The rest of the film takes place, as the title would suggest, after the wedding of Theresa’s daughter, Grace (Abby Quinn), with Isabel in attendance at Theresa’s invitation. The repercussions of this plot point, the family histories that are exposed and relationships that are tested, are best left unsaid, but from here the narrative feels as rushed and underdeveloped as all the slightly inane character interactions.

There is little feeling in the script and pacing, but the talented leading actors, with a gravity in the softest of expressions, from devastation to sheer derision, sees to much of the emotional heavy-lifting. Ultimately, however, the women they portray are too caricatured, and despite the actors’ work, the film drags clichés through a half-hearted schmaltz cloud of familial upheaval and loss. Isabel, draped in fabrics and with tattoos of moon phases and mandalas, has nailed the white-woman-in-India look, while Theresa carries all the signs of an overworked business woman with too much money, downing vodka martinis and fighting caterers for more lobster.

After the Wedding is a perhaps too concerned with its dichotomies, lacking a subtler, more nuanced exploration of the distant lives of these two women. It boxes Isabel and Theresa into categories of wealth, motherhood and livelihood, pitting them against one another even as their lives become more woven together. For all the imbalances that the recent trend of gender-swapping in cinema hopes to correct, here it seems to have a regressive, even troubling effect.

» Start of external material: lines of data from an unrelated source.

-- ==== Sys2Proof/Certificates/Slice0/Obligations.lean ====
section
/-! DEFINITION. The statements for the provers. -/

open Sys2Proof Sys2Proof.Machine

/-- R123, R127, with R37: the results of the ALU forms on 64-bit registers. Every form completes whatever its operands
hold, writes its destination and changes nothing else. -/
def Obligations.ScalarRegisterForms : Prop :=
  ∀ d x y : SReg,
    writesSreg (.add d x y) d (fun s a => s.sreg a x.toNat + s.sreg a y.toNat) ∧
    writesSreg (.sub d x y) d (fun s a => s.sreg a x.toNat - s.sreg a y.toNat) ∧
    writesSreg (.mul d x y) d (fun s a => BitVec.ofInt 64 ((s.sreg a x.toNat).toInt * (s.sreg a y.toNat).toInt)) ∧
    writesSreg (.mulh d x y) d (fun s a =>
      BitVec.ofInt 64 ((s.sreg a x.toNat).toInt * (s.sreg a y.toNat).toInt / 2 ^ 64)) ∧
    writesSreg (.mulhn d x y) d (fun s a =>
      BitVec.ofNat 64 ((s.sreg a x.toNat).toNat * (s.sreg a y.toNat).toNat / 2 ^ 64)) ∧
    writesSreg (.and d x y) d (fun s a => s.sreg a x.toNat &&& s.sreg a y.toNat) ∧
    writesSreg (.or d x y) d (fun s a => s.sreg a x.toNat ||| s.sreg a y.toNat) ∧
    writesSreg (.xor d x y) d (fun s a => s.sreg a x.toNat ^^^ s.sreg a y.toNat) ∧
    writesSreg (.andn d x y) d (fun s a => s.sreg a x.toNat &&& ~~~s.sreg a y.toNat) ∧
    writesSreg (.min d x y) d (fun s a => BitVec.ofInt 64 (min (s.sreg a x.toNat).toInt (s.sreg a y.toNat).toInt)) ∧
    writesSreg (.max d x y) d (fun s a => BitVec.ofInt 64 (max (s.sreg a x.toNat).toInt (s.sreg a y.toNat).toInt)) ∧
    writesSreg (.minn d x y) d (fun s a => BitVec.ofNat 64 (min (s.sreg a x.toNat).toNat (s.sreg a y.toNat).toNat)) ∧
    writesSreg (.maxn d x y) d (fun s a => BitVec.ofNat 64 (max (s.sreg a x.toNat).toNat (s.sreg a y.toNat).toNat)) ∧
    writesSreg (.slt d x y) d (fun s a =>
      if (s.sreg a x.toNat).toInt < (s.sreg a y.toNat).toInt then 1 else 0) ∧
    writesSreg (.sltn d x y) d (fun s a =>
      if (s.sreg a x.toNat).toNat < (s.sreg a y.toNat).toNat then 1 else 0) ∧
    writesSreg (.seq d x y) d (fun s a => if s.sreg a x.toNat = s.sreg a y.toNat then 1 else 0) ∧
    ∀ sh : BitVec 3,
      writesSreg (.lea d x y sh) d (fun s a =>
        BitVec.ofNat 64 ((s.sreg a x.toNat).toNat + (s.sreg a y.toNat).toNat * 2 ^ sh.toNat))
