-- ==== Sys2Proof/Laws/Exec.lean ====
section
/-! SUPPORT. `exec` on each instruction is its meaning: one lemma per constructor, so that no proof unfolds the dispatch. -/

namespace Sys2Proof.Machine

variable (s : State)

Their parallel lives are a cause for competition and insecurity, and the insinuation that they owe each other a solution to their own private issues is uncomfortably archaic. What either character is supposed to have learned from these interruptions to their lives remains unclear – instead they are left stifled and unfulfilled, bound by others’ expectations rather than their own choices.

Published 29 Oct 2019

Tags: Bart Freundlich Billy Crudup Julianne Moore Michelle Williams

Anticipation.

Michelle Williams and Julianne Moore – always worth a punt.

Enjoyment.

Strong performances elevate a stifling story.

In Retrospect.

A limp and forgettable narrative gives us little to hold on to.